-- Given entries follows --
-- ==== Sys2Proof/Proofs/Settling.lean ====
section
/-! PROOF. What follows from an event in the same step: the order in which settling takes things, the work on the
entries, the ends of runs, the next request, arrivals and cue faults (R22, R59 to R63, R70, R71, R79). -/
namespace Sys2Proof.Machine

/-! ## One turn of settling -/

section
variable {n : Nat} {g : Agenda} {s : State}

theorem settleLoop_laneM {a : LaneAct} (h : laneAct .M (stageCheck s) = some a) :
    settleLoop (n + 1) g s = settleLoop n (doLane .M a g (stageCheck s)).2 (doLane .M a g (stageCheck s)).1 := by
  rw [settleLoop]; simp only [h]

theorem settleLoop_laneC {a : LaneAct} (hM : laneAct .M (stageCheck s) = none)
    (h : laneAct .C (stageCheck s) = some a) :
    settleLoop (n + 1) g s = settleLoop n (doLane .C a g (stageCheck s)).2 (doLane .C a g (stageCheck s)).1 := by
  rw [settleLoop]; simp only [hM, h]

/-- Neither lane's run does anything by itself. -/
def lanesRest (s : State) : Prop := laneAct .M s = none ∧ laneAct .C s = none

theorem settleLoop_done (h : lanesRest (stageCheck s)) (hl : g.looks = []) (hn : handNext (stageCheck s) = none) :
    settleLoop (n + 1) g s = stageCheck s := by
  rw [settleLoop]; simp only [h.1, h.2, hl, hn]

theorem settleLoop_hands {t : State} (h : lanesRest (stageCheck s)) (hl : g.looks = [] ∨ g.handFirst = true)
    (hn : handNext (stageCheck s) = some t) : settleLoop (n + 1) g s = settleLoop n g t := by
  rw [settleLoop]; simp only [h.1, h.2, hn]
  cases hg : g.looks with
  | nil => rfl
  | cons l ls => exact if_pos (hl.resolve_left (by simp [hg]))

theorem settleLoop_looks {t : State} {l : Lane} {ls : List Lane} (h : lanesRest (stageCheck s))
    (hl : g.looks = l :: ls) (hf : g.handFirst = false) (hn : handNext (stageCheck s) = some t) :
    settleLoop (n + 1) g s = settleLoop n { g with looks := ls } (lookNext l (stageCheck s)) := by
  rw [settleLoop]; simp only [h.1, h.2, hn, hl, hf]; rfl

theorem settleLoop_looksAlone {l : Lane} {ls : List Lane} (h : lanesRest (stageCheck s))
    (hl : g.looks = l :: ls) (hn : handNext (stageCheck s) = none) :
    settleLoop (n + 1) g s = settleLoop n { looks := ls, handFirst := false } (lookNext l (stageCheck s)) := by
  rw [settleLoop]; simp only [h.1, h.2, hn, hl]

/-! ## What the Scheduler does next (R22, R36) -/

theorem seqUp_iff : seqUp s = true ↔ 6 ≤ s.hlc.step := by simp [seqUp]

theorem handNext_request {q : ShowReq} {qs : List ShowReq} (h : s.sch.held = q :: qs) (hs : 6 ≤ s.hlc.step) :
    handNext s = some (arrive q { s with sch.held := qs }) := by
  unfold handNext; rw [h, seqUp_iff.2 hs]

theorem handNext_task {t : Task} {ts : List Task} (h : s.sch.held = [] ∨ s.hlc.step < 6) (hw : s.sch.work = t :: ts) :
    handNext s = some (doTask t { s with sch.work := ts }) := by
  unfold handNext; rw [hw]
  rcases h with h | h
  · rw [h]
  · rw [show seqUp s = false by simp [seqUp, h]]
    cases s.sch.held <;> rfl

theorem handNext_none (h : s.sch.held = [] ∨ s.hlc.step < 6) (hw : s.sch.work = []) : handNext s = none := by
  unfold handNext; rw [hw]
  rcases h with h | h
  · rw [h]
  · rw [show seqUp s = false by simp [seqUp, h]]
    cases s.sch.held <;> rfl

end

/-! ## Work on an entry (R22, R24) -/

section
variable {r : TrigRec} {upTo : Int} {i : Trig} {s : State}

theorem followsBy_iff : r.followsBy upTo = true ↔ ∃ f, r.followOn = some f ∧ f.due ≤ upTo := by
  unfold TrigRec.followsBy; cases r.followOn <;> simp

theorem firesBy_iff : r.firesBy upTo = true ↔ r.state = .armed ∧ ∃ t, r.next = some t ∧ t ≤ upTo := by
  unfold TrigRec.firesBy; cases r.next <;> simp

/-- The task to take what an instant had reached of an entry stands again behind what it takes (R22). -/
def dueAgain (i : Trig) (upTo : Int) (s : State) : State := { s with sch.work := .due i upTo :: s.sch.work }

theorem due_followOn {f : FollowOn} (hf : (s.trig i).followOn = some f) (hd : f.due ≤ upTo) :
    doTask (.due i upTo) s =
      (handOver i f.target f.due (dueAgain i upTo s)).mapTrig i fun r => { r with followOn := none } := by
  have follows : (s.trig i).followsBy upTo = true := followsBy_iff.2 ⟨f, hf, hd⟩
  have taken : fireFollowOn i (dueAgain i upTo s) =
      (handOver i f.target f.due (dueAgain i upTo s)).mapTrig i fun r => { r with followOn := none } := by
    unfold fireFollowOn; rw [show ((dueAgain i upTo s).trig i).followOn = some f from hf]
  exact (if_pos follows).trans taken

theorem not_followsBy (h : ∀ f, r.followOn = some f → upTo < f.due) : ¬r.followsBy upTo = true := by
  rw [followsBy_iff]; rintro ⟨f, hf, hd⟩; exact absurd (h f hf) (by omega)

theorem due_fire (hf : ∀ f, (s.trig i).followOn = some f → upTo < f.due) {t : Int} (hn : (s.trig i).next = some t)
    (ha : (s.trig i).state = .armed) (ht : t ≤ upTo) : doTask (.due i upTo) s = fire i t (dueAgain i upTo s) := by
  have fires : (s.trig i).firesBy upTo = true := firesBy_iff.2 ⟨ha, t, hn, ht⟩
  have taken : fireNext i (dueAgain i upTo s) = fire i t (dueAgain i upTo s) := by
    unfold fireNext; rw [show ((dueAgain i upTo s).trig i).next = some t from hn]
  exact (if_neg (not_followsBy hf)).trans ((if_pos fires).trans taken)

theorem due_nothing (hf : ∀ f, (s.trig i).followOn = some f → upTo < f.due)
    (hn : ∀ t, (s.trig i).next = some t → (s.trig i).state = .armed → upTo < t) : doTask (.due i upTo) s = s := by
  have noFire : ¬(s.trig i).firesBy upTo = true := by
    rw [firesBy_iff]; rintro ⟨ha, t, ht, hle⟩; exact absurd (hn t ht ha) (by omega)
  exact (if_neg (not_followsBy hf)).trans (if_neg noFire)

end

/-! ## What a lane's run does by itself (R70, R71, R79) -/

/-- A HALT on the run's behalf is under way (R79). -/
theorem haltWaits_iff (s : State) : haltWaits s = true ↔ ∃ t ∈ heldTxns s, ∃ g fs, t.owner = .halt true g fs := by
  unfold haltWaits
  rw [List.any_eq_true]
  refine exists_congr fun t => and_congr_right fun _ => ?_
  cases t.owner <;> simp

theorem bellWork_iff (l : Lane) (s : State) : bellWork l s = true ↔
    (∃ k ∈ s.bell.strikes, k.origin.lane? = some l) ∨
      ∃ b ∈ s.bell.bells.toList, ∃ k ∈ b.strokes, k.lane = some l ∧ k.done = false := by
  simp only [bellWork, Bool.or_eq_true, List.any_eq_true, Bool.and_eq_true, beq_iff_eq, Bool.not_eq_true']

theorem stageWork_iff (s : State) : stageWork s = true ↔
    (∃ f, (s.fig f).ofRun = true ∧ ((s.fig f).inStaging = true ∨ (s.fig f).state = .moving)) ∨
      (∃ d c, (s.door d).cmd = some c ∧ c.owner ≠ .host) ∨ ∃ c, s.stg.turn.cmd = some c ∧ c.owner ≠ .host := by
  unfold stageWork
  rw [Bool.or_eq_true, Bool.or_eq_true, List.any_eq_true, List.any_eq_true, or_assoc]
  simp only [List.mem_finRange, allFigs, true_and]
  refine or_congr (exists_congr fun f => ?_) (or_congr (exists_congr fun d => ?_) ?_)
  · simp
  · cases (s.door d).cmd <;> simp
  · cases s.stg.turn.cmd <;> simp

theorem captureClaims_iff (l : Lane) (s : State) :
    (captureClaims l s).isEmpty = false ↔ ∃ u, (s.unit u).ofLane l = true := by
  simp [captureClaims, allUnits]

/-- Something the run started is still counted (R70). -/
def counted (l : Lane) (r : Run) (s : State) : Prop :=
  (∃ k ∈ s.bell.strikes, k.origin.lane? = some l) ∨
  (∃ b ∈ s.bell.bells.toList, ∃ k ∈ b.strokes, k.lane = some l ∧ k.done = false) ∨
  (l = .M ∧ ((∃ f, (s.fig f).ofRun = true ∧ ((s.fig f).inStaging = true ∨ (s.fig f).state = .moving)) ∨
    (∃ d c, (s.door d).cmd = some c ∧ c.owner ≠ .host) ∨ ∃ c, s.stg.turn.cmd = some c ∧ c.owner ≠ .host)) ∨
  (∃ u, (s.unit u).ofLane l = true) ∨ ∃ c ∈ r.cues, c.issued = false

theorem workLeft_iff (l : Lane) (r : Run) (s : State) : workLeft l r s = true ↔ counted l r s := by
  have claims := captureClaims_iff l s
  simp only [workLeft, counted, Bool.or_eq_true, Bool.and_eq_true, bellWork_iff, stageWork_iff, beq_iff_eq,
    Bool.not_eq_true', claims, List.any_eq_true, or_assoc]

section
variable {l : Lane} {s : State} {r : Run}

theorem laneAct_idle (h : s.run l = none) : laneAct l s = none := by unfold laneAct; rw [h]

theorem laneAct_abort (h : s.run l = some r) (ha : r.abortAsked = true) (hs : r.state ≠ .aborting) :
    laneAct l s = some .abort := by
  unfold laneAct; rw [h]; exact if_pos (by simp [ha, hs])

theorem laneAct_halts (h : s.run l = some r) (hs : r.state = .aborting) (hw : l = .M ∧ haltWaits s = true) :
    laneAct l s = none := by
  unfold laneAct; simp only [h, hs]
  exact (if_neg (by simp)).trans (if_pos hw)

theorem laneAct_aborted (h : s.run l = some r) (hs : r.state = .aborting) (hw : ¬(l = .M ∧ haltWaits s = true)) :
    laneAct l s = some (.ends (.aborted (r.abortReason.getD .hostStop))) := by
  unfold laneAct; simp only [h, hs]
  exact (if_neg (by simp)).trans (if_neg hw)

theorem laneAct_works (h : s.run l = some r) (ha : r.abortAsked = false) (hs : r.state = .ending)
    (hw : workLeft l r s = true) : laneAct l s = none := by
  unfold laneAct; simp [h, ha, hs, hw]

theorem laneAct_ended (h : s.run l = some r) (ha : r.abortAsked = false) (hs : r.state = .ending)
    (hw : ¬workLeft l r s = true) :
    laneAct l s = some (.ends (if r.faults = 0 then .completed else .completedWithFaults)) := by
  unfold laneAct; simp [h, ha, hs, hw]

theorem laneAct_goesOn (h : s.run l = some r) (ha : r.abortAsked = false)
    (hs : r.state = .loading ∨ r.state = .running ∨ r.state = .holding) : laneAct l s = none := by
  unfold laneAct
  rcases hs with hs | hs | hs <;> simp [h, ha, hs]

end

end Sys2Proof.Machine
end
-- Given entries concluded --
Task details — Above are the lines; repeat exactly the ones from the line containing "(hw : ¬workLeft" down to the line containing "theorem laneAct_goesOn (h", both inclusive.

Response to the exercise —
    (hw : ¬workLeft l r s = true) :
    laneAct l s = some (.ends (if r.faults = 0 then .completed else .completedWithFaults)) := by
  unfold laneAct; simp [h, ha, hs, hw]

theorem laneAct_goesOn (h : s.run l = some r) (ha : r.abortAsked = false)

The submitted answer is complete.